## [Exercise]
Copy the data below exactly.

--------------------------------------------------

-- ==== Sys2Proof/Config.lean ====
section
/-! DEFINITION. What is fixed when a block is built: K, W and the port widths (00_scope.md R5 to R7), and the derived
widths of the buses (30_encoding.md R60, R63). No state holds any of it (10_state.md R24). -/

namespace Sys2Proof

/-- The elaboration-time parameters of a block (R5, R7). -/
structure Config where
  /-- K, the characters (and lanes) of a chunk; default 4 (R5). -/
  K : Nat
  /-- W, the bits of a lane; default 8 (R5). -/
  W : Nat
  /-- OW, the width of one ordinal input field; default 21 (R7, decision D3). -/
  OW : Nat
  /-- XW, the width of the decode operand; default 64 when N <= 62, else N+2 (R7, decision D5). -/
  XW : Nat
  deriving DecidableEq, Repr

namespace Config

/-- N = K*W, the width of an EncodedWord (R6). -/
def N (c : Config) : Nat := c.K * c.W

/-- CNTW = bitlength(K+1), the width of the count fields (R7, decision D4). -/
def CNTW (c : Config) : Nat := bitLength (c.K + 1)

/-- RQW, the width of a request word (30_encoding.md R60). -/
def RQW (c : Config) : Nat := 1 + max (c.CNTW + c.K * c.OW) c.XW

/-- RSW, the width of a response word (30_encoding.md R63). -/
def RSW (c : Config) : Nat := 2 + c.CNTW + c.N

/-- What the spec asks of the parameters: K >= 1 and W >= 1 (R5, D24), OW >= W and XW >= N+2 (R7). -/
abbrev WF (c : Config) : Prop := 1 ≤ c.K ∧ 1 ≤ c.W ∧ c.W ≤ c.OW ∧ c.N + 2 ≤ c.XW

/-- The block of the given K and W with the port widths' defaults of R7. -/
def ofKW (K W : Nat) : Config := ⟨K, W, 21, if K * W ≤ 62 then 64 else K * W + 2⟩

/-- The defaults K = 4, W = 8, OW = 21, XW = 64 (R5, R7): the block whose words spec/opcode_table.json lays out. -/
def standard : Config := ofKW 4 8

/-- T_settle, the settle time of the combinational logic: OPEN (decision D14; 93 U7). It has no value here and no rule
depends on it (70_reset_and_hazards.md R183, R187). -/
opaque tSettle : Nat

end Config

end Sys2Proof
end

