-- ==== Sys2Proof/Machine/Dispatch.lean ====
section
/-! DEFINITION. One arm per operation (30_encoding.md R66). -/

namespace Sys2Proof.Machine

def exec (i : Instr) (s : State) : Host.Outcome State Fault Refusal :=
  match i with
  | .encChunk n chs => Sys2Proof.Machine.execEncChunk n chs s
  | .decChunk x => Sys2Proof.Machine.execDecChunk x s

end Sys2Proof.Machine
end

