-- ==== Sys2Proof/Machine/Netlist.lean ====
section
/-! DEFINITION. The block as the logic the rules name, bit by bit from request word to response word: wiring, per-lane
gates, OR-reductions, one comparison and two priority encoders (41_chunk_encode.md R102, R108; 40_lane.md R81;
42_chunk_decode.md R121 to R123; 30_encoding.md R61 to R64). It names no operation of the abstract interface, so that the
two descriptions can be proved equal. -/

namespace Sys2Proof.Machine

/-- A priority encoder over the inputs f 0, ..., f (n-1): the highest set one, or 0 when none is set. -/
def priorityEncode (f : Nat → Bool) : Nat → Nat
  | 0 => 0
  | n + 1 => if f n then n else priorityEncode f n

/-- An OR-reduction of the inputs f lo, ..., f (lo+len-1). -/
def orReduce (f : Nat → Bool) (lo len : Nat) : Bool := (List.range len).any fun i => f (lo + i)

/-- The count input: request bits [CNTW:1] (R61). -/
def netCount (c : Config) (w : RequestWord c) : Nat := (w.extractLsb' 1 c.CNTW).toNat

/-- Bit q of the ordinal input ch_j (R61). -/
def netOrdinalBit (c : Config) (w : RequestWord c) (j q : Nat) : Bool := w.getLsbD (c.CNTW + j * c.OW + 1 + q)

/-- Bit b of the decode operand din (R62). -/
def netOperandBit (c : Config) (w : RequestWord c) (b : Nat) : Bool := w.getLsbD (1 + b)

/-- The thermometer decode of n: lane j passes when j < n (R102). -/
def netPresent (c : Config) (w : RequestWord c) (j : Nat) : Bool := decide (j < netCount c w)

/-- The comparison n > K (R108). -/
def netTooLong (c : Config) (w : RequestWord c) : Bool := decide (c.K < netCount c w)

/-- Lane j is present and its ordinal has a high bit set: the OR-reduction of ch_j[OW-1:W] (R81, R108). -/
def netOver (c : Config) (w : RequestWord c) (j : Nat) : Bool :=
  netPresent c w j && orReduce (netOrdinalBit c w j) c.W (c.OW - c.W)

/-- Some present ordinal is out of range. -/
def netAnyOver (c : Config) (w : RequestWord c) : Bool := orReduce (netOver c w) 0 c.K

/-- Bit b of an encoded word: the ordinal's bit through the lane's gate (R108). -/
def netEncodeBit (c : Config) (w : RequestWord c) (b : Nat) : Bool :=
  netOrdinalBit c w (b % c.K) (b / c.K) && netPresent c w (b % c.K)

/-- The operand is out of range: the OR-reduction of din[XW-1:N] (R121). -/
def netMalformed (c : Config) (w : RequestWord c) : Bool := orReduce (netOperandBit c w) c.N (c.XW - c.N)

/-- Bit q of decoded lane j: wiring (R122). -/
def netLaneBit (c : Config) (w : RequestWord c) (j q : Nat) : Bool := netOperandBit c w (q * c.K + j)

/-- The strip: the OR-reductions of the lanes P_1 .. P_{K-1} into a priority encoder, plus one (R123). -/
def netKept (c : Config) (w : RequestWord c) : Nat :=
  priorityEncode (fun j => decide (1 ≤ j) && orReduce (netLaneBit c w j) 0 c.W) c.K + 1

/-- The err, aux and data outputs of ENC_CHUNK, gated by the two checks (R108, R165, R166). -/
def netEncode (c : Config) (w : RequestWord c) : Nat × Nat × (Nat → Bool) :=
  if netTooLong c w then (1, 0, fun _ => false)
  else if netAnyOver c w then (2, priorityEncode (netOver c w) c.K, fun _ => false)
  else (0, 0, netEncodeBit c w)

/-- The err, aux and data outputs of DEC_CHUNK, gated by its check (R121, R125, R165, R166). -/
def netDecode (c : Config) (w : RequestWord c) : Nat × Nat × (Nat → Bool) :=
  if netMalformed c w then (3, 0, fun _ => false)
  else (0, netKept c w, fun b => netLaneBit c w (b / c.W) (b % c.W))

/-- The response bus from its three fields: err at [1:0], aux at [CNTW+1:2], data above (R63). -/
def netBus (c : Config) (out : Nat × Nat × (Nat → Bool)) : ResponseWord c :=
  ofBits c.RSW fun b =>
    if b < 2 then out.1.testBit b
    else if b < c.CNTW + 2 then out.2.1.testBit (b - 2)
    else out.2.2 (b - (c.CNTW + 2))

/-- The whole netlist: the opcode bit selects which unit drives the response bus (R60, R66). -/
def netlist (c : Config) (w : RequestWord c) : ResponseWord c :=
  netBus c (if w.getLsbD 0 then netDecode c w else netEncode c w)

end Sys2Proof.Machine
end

--------------------------------------------------

## [Exercise result]
-- ==== Sys2Proof/Config.lean ====
section
/-! DEFINITION. What is fixed when a block is built: K, W and the port widths (00_scope.md R5 to R7), and the derived
widths of the buses (30_encoding.md R60, R63). No state holds any of it (10_state.md R24). -/

namespace Sys2Proof

/-- The elaboration-time parameters of a block (R5, R7). -/
structure Config where
  /-- K, the characters (and lanes) of a chunk; default 4 (R5). -/
  K : Nat
  /-- W, the bits of a lane; default 8 (R5). -/
  W : Nat
  /-- OW, the width of one ordinal input field; default 21 (R7, decision D3). -/
  OW : Nat
  /-- XW, the width of the decode operand; default 64 when N <= 62, else N+2 (R7, decision D5). -/
  XW : Nat
  deriving DecidableEq, Repr

namespace Config

/-- N = K*W, the width of an EncodedWord (R6). -/
def N (c : Config) : Nat := c.K * c.W

/-- CNTW = bitlength(K+1), the width of the count fields (R7, decision D4). -/
def CNTW (c : Config) : Nat := bitLength (c.K + 1)

/-- RQW, the width of a request word (30_encoding.md R60). -/
def RQW (c : Config) : Nat := 1 + max (c.CNTW + c.K * c.OW) c.XW

/-- RSW, the width of a response word (30_encoding.md R63). -/
def RSW (c : Config) : Nat := 2 + c.CNTW + c.N

/-- What the spec asks of the parameters: K >= 1 and W >= 1 (R5, D24), OW >= W and XW >= N+2 (R7). -/
abbrev WF (c : Config) : Prop := 1 ≤ c.K ∧ 1 ≤ c.W ∧ c.W ≤ c.OW ∧ c.N + 2 ≤ c.XW

/-- The block of the given K and W with the port widths' defaults of R7. -/
def ofKW (K W : Nat) : Config := ⟨K, W, 21, if K * W ≤ 62 then 64 else K * W + 2⟩

/-- The defaults K = 4, W = 8, OW = 21, XW = 64 (R5, R7): the block whose words spec/opcode_table.json lays out. -/
def standard : Config := ofKW 4 8

/-- T_settle, the settle time of the combinational logic: OPEN (decision D14; 93 U7). It has no value here and no rule
depends on it (70_reset_and_hazards.md R183, R187). -/
opaque tSettle : Nat

end Config

end Sys2Proof
end

-- ==== Sys2Proof/Machine/Dispatch.lean ====
section
/-! DEFINITION. One arm per operation (30_encoding.md R66). -/

namespace Sys2Proof.Machine

def exec (i : Instr) (s : State) : Host.Outcome State Fault Refusal :=
  match i with
  | .encChunk n chs => Sys2Proof.Machine.execEncChunk n chs s
  | .decChunk x => Sys2Proof.Machine.execDecChunk x s

end Sys2Proof.Machine
end

-- ==== Sys2Proof/Machine/Netlist.lean ====
section
/-! DEFINITION. The block as the logic the rules name, bit by bit from request word to response word: wiring, per-lane
gates, OR-reductions, one comparison and two priority encoders (41_chunk_encode.md R102, R108; 40_lane.md R81;
42_chunk_decode.md R121 to R123; 30_encoding.md R61 to R64). It names no operation of the abstract interface, so that the
two descriptions can be proved equal. -/

namespace Sys2Proof.Machine

/-- A priority encoder over the inputs f 0, ..., f (n-1): the highest set one, or 0 when none is set. -/
def priorityEncode (f : Nat → Bool) : Nat → Nat
  | 0 => 0
  | n + 1 => if f n then n else priorityEncode f n

/-- An OR-reduction of the inputs f lo, ..., f (lo+len-1). -/
def orReduce (f : Nat → Bool) (lo len : Nat) : Bool := (List.range len).any fun i => f (lo + i)

/-- The count input: request bits [CNTW:1] (R61). -/
def netCount (c : Config) (w : RequestWord c) : Nat := (w.extractLsb' 1 c.CNTW).toNat

/-- Bit q of the ordinal input ch_j (R61). -/
def netOrdinalBit (c : Config) (w : RequestWord c) (j q : Nat) : Bool := w.getLsbD (c.CNTW + j * c.OW + 1 + q)

/-- Bit b of the decode operand din (R62). -/
def netOperandBit (c : Config) (w : RequestWord c) (b : Nat) : Bool := w.getLsbD (1 + b)

/-- The thermometer decode of n: lane j passes when j < n (R102). -/
def netPresent (c : Config) (w : RequestWord c) (j : Nat) : Bool := decide (j < netCount c w)

/-- The comparison n > K (R108). -/
def netTooLong (c : Config) (w : RequestWord c) : Bool := decide (c.K < netCount c w)

/-- Lane j is present and its ordinal has a high bit set: the OR-reduction of ch_j[OW-1:W] (R81, R108). -/
def netOver (c : Config) (w : RequestWord c) (j : Nat) : Bool :=
  netPresent c w j && orReduce (netOrdinalBit c w j) c.W (c.OW - c.W)

/-- Some present ordinal is out of range. -/
def netAnyOver (c : Config) (w : RequestWord c) : Bool := orReduce (netOver c w) 0 c.K

/-- Bit b of an encoded word: the ordinal's bit through the lane's gate (R108). -/
def netEncodeBit (c : Config) (w : RequestWord c) (b : Nat) : Bool :=
  netOrdinalBit c w (b % c.K) (b / c.K) && netPresent c w (b % c.K)

/-- The operand is out of range: the OR-reduction of din[XW-1:N] (R121). -/
def netMalformed (c : Config) (w : RequestWord c) : Bool := orReduce (netOperandBit c w) c.N (c.XW - c.N)

/-- Bit q of decoded lane j: wiring (R122). -/
def netLaneBit (c : Config) (w : RequestWord c) (j q : Nat) : Bool := netOperandBit c w (q * c.K + j)

/-- The strip: the OR-reductions of the lanes P_1 .. P_{K-1} into a priority encoder, plus one (R123). -/
def netKept (c : Config) (w : RequestWord c) : Nat :=
  priorityEncode (fun j => decide (1 ≤ j) && orReduce (netLaneBit c w j) 0 c.W) c.K + 1

/-- The err, aux and data outputs of ENC_CHUNK, gated by the two checks (R108, R165, R166). -/
def netEncode (c : Config) (w : RequestWord c) : Nat × Nat × (Nat → Bool) :=
  if netTooLong c w then (1, 0, fun _ => false)
  else if netAnyOver c w then (2, priorityEncode (netOver c w) c.K, fun _ => false)
  else (0, 0, netEncodeBit c w)

/-- The err, aux and data outputs of DEC_CHUNK, gated by its check (R121, R125, R165, R166). -/
def netDecode (c : Config) (w : RequestWord c) : Nat × Nat × (Nat → Bool) :=
  if netMalformed c w then (3, 0, fun _ => false)
  else (0, netKept c w, fun b => netLaneBit c w (b / c.W) (b % c.W))

/-- The response bus from its three fields: err at [1:0], aux at [CNTW+1:2], data above (R63). -/
def netBus (c : Config) (out : Nat × Nat × (Nat → Bool)) : ResponseWord c :=
  ofBits c.RSW fun b =>
    if b < 2 then out.1.testBit b
    else if b < c.CNTW + 2 then out.2.1.testBit (b - 2)
    else out.2.2 (b - (c.CNTW + 2))

/-- The whole netlist: the opcode bit selects which unit drives the response bus (R60, R66). -/
def netlist (c : Config) (w : RequestWord c) : ResponseWord c :=
  netBus c (if w.getLsbD 0 then netDecode c w else netEncode c w)

end Sys2Proof.Machine
end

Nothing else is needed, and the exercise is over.